▸ **AIM OF THE EXERCISE**:
Among the lines below, copy exactly those from the one with "(by decide))).trans h1" through the one with "CLine.st hm) h", counting both ends.

▸ **EXERCISE MATERIAL**:
-- ==== Sys2Proof/Proofs/Clocks.lean ====
section
/-!
PROOFS. The reference clock, tile clocks, their rails and throttles, deep park and the thermal trip (R485 to R496, R537).
-/

namespace Sys2Proof.Proofs

open Sys2Proof Sys2Proof.Machine Sys2Proof.Laws

/-! ### The reference clock and the clock stop -/

/-- The registers of the reference clock when it is lost. -/
def clockLost (d : Dev) : Dev := (d.setFld R.CLK_STATUS_REFCLK_OK 0).addSat R.CLK_STATUS_REFCLK_LOSSES 1

theorem clockLost_spec (d : Dev) : (clockLost d).flag R.CLK_STATUS_REFCLK_OK = false ∧
    (clockLost d).fld R.CLK_STATUS_REFCLK_LOSSES =
      min (d.fld R.CLK_STATUS_REFCLK_LOSSES + 1) (2 ^ R.CLK_STATUS_REFCLK_LOSSES.width - 1) ∧
    bare (clockLost d) = bare d ∧ ∀ off, off ≠ R.CLK_STATUS_REFCLK_OK.reg → (clockLost d).reg off = d.reg off := by
  obtain ⟨e, he⟩ : ∃ e, d.setFld R.CLK_STATUS_REFCLK_OK 0 = e := ⟨_, rfl⟩
  have h1 : e.flag R.CLK_STATUS_REFCLK_OK = false := he ▸ flag_setFld_zero d _ (by decide)
  have h2 : e.fld R.CLK_STATUS_REFCLK_LOSSES = d.fld R.CLK_STATUS_REFCLK_LOSSES := he ▸ fld_setFld_apart d _ _ _ (by decide) (by decide)
  have h3 : bare e = bare d := he ▸ bare_setFld d _ _
  have h4 : ∀ off, off ≠ R.CLK_STATUS_REFCLK_OK.reg → e.reg off = d.reg off := fun off ho => he ▸ reg_setFld_other d _ _ off ho
  unfold clockLost
  rw [he]
  refine ⟨(flag_setFld_apart e R.CLK_STATUS_REFCLK_LOSSES _ _ (by decide) (by decide)).trans h1, ?_, (bare_addSat e _ _).trans h3,
    fun off ho => (reg_setReg_other e _ off _ ho).trans (h4 off ho)⟩
  rw [fld_addSat e _ _ (by decide), h2]

theorem refclkLoss_running {s : State} (hok : s.dev.flag R.CLK_STATUS_REFCLK_OK = true) (hp : s.dev.phase = .running) :
    GivesSome .refclkLoss s fun t => Sys2Proof.entered s t s.dev 4 ∧ t.dev.flag R.CLK_STATUS_REFCLK_OK = false ∧
      t.dev.fld R.CLK_STATUS_REFCLK_LOSSES =
        min (s.dev.fld R.CLK_STATUS_REFCLK_LOSSES + 1) (2 ^ R.CLK_STATUS_REFCLK_LOSSES.width - 1) := by
  obtain ⟨h1, h2, h3, h4⟩ := clockLost_spec s.dev
  obtain ⟨c, hc⟩ : ∃ c, clockLost s.dev = c := ⟨_, rfl⟩
  rw [hc] at h1 h2 h3 h4
  obtain ⟨z, hz⟩ : ∃ z, c.log { source := 0x11, cls := 3 } = z := ⟨_, rfl⟩
  have hk : keepsRegs c z := hz ▸ keepsRegs_log c _
  have hq : quiet z = quiet s.dev := (hz ▸ quiet_log c _).trans (quiet_of_bare h3)
  obtain ⟨e1, e2⟩ := enterCushion_spec (s := { s with dev := z }) (cause := 4) ((of_quiet (·.phase) (fun _ => rfl) hq).trans hp) (by decide)
  obtain ⟨t, ht⟩ : ∃ t, ({ s with dev := z } : State).enterCushion 4 = t := ⟨_, rfl⟩
  rw [ht] at e1 e2
  have hreg {off : Nat} (ho : off ≠ R.CLK_STATUS_REFCLK_OK.reg) (hr : reported off = false) : z.reg off = s.dev.reg off :=
    (hk off hr).trans (h4 off ho)
  have hfld {f : Field} (hf : leftByEntry f.reg = true) (hr : f.reg ≠ R.CUSHION_STATUS_DRAINS.reg) : t.dev.fld f = c.fld f :=
    (e2 f hf).trans ((congrArg f.get (reg_setReg_other z _ f.reg _ hr)).trans (congrArg f.get (hk f.reg (leftByEntry_parts hf).2.1)))
  refine ⟨t, (execRefclkLoss.eq_def ..).trans ((if_neg (by rw [hok]; decide)).trans ?_), ?_, ?_, ?_⟩
  · rw [← ht, ← hz, ← hc]
    rfl
  · refine entered_of e1 rfl (of_quiet (·.drainSeq) (fun _ => rfl) hq) (congrArg (Field.get _) (hreg (by decide) (by decide))) fun off ho => ?_
    have hb : ∀ off ∈ [R.FRAME_NUMBER.reg, R.CHAIN_STATUS_PRESENT.reg, R.EPOCH_CLOSED_EPOCH.reg, R.CUSHION_CTL_RETAIN_ARM.reg],
      off ≠ R.CLK_STATUS_REFCLK_OK.reg ∧ reported off = false := by decide
    exact hreg (hb off ho).1 (hb off ho).2
  · exact (congrArg (· != 0) (hfld (f := R.CLK_STATUS_REFCLK_OK) (by decide) (by decide))).trans h1
  · exact (hfld (f := R.CLK_STATUS_REFCLK_LOSSES) (by decide) (by decide)).trans h2

theorem tearDrain_spec (d : Dev) : d.tearDrain.drain = none ∧ d.tearDrain.dram = d.dram ∧ d.tearDrain.peat = d.peat := by
  unfold Dev.tearDrain
  split
  · next h => exact ⟨h, rfl, rfl⟩
  · exact ⟨rfl, rfl, rfl⟩

/-! ### Deep park -/

theorem mem_linesOf {d : Dev} {c g : Nat} (hc : c < 512) (h : (d.line c g).st ≠ .invalid) : g ∈ d.linesOf c := by
  rcases smap_get_mem (fun _ => CLine.none) d.l2 (g * 512 + c) with hm | hm
  · refine List.mem_map.2 ⟨_, List.mem_filter.2 ⟨hm, ?_⟩, ?_⟩
    · rw [Bool.and_eq_true, beq_iff_eq, bne_iff_ne]
      exact ⟨by omega, h⟩
    · change (g * 512 + c) / 512 = g
      omega
  · exact absurd (congrArg CLine.st hm) h

/-- Lines changed one after the other by a change that is its own repetition. -/
theorem line_foldl_setLine (u : CLine → CLine) (hu : ∀ x, u (u x) = u x) (c g : Nat) (gs : List Nat) (d : Dev) :
    (gs.foldl (fun d g => d.setLine c g (u (d.line c g))) d).line c g = if g ∈ gs then u (d.line c g) else d.line c g := by
  induction gs generalizing d with
  | nil => rfl
  | cons k gs ih =>
    rw [List.foldl_cons, ih]
    by_cases hk : g = k
    · rw [hk, line_setLine, hu, if_pos List.mem_cons_self]
      split
      · rfl
      · rfl
    · have hl : (d.setLine c k (u (d.line c k))).line c g = d.line c g := smap_get_set_other _ _ _ _ _ (by omega)
      rw [hl]
      exact if_congr (by simp [hk]) rfl rfl

/-- The mark of an L1 taken off a line. -/
def unmarked (i : Bool) (l : CLine) : CLine := if i then { l with l1i := false } else { l with l1d := false }

theorem clearL1_line {d : Dev} {c g : Nat} (hc : c < 512) (i : Bool) : ((d.clearL1 c i).line c g) =
    if (d.line c g).st ≠ .invalid then unmarked i (d.line c g) else (d.clearL1 c i).line c g := by
  split
  · next h =>
    refine (line_foldl_setLine (unmarked i) (fun x => by cases i <;> rfl) c g (d.linesOf c) d).trans ?_
    rw [if_pos (mem_linesOf hc h)]
  · rfl

theorem clearL1_st (d : Dev) (c g : Nat) (i : Bool) : ((d.clearL1 c i).line c g).st = (d.line c g).st := by
  refine (congrArg CLine.st (line_foldl_setLine (unmarked i) (fun x => by cases i <;> rfl) c g (d.linesOf c) d)).trans ?_
  split
  · cases i <;> rfl
  · rfl

theorem clearL1s_marks {d : Dev} {c g : Nat} (hc : c < 512) (h : (((d.clearL1 c true).clearL1 c false).line c g).st ≠ .invalid) :
    (((d.clearL1 c true).clearL1 c false).line c g).l1i = false ∧ (((d.clearL1 c true).clearL1 c false).line c g).l1d = false := by
  rw [clearL1_st] at h
  rw [clearL1_line hc, if_pos h]
  rw [clearL1_st] at h
  rw [clearL1_line hc, if_pos h]
  exact ⟨rfl, rfl⟩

▸ **ANSWER TO THE EXERCISE**:
  · exact (congrArg (· != 0) (hfld (f := R.CLK_STATUS_REFCLK_OK) (by decide) (by decide))).trans h1
  · exact (hfld (f := R.CLK_STATUS_REFCLK_LOSSES) (by decide) (by decide)).trans h2

theorem tearDrain_spec (d : Dev) : d.tearDrain.drain = none ∧ d.tearDrain.dram = d.dram ∧ d.tearDrain.peat = d.peat := by
  unfold Dev.tearDrain
  split
  · next h => exact ⟨h, rfl, rfl⟩
  · exact ⟨rfl, rfl, rfl⟩

/-! ### Deep park -/

theorem mem_linesOf {d : Dev} {c g : Nat} (hc : c < 512) (h : (d.line c g).st ≠ .invalid) : g ∈ d.linesOf c := by
  rcases smap_get_mem (fun _ => CLine.none) d.l2 (g * 512 + c) with hm | hm
  · refine List.mem_map.2 ⟨_, List.mem_filter.2 ⟨hm, ?_⟩, ?_⟩
    · rw [Bool.and_eq_true, beq_iff_eq, bne_iff_ne]
      exact ⟨by omega, h⟩
    · change (g * 512 + c) / 512 = g
      omega
  · exact absurd (congrArg CLine.st hm) h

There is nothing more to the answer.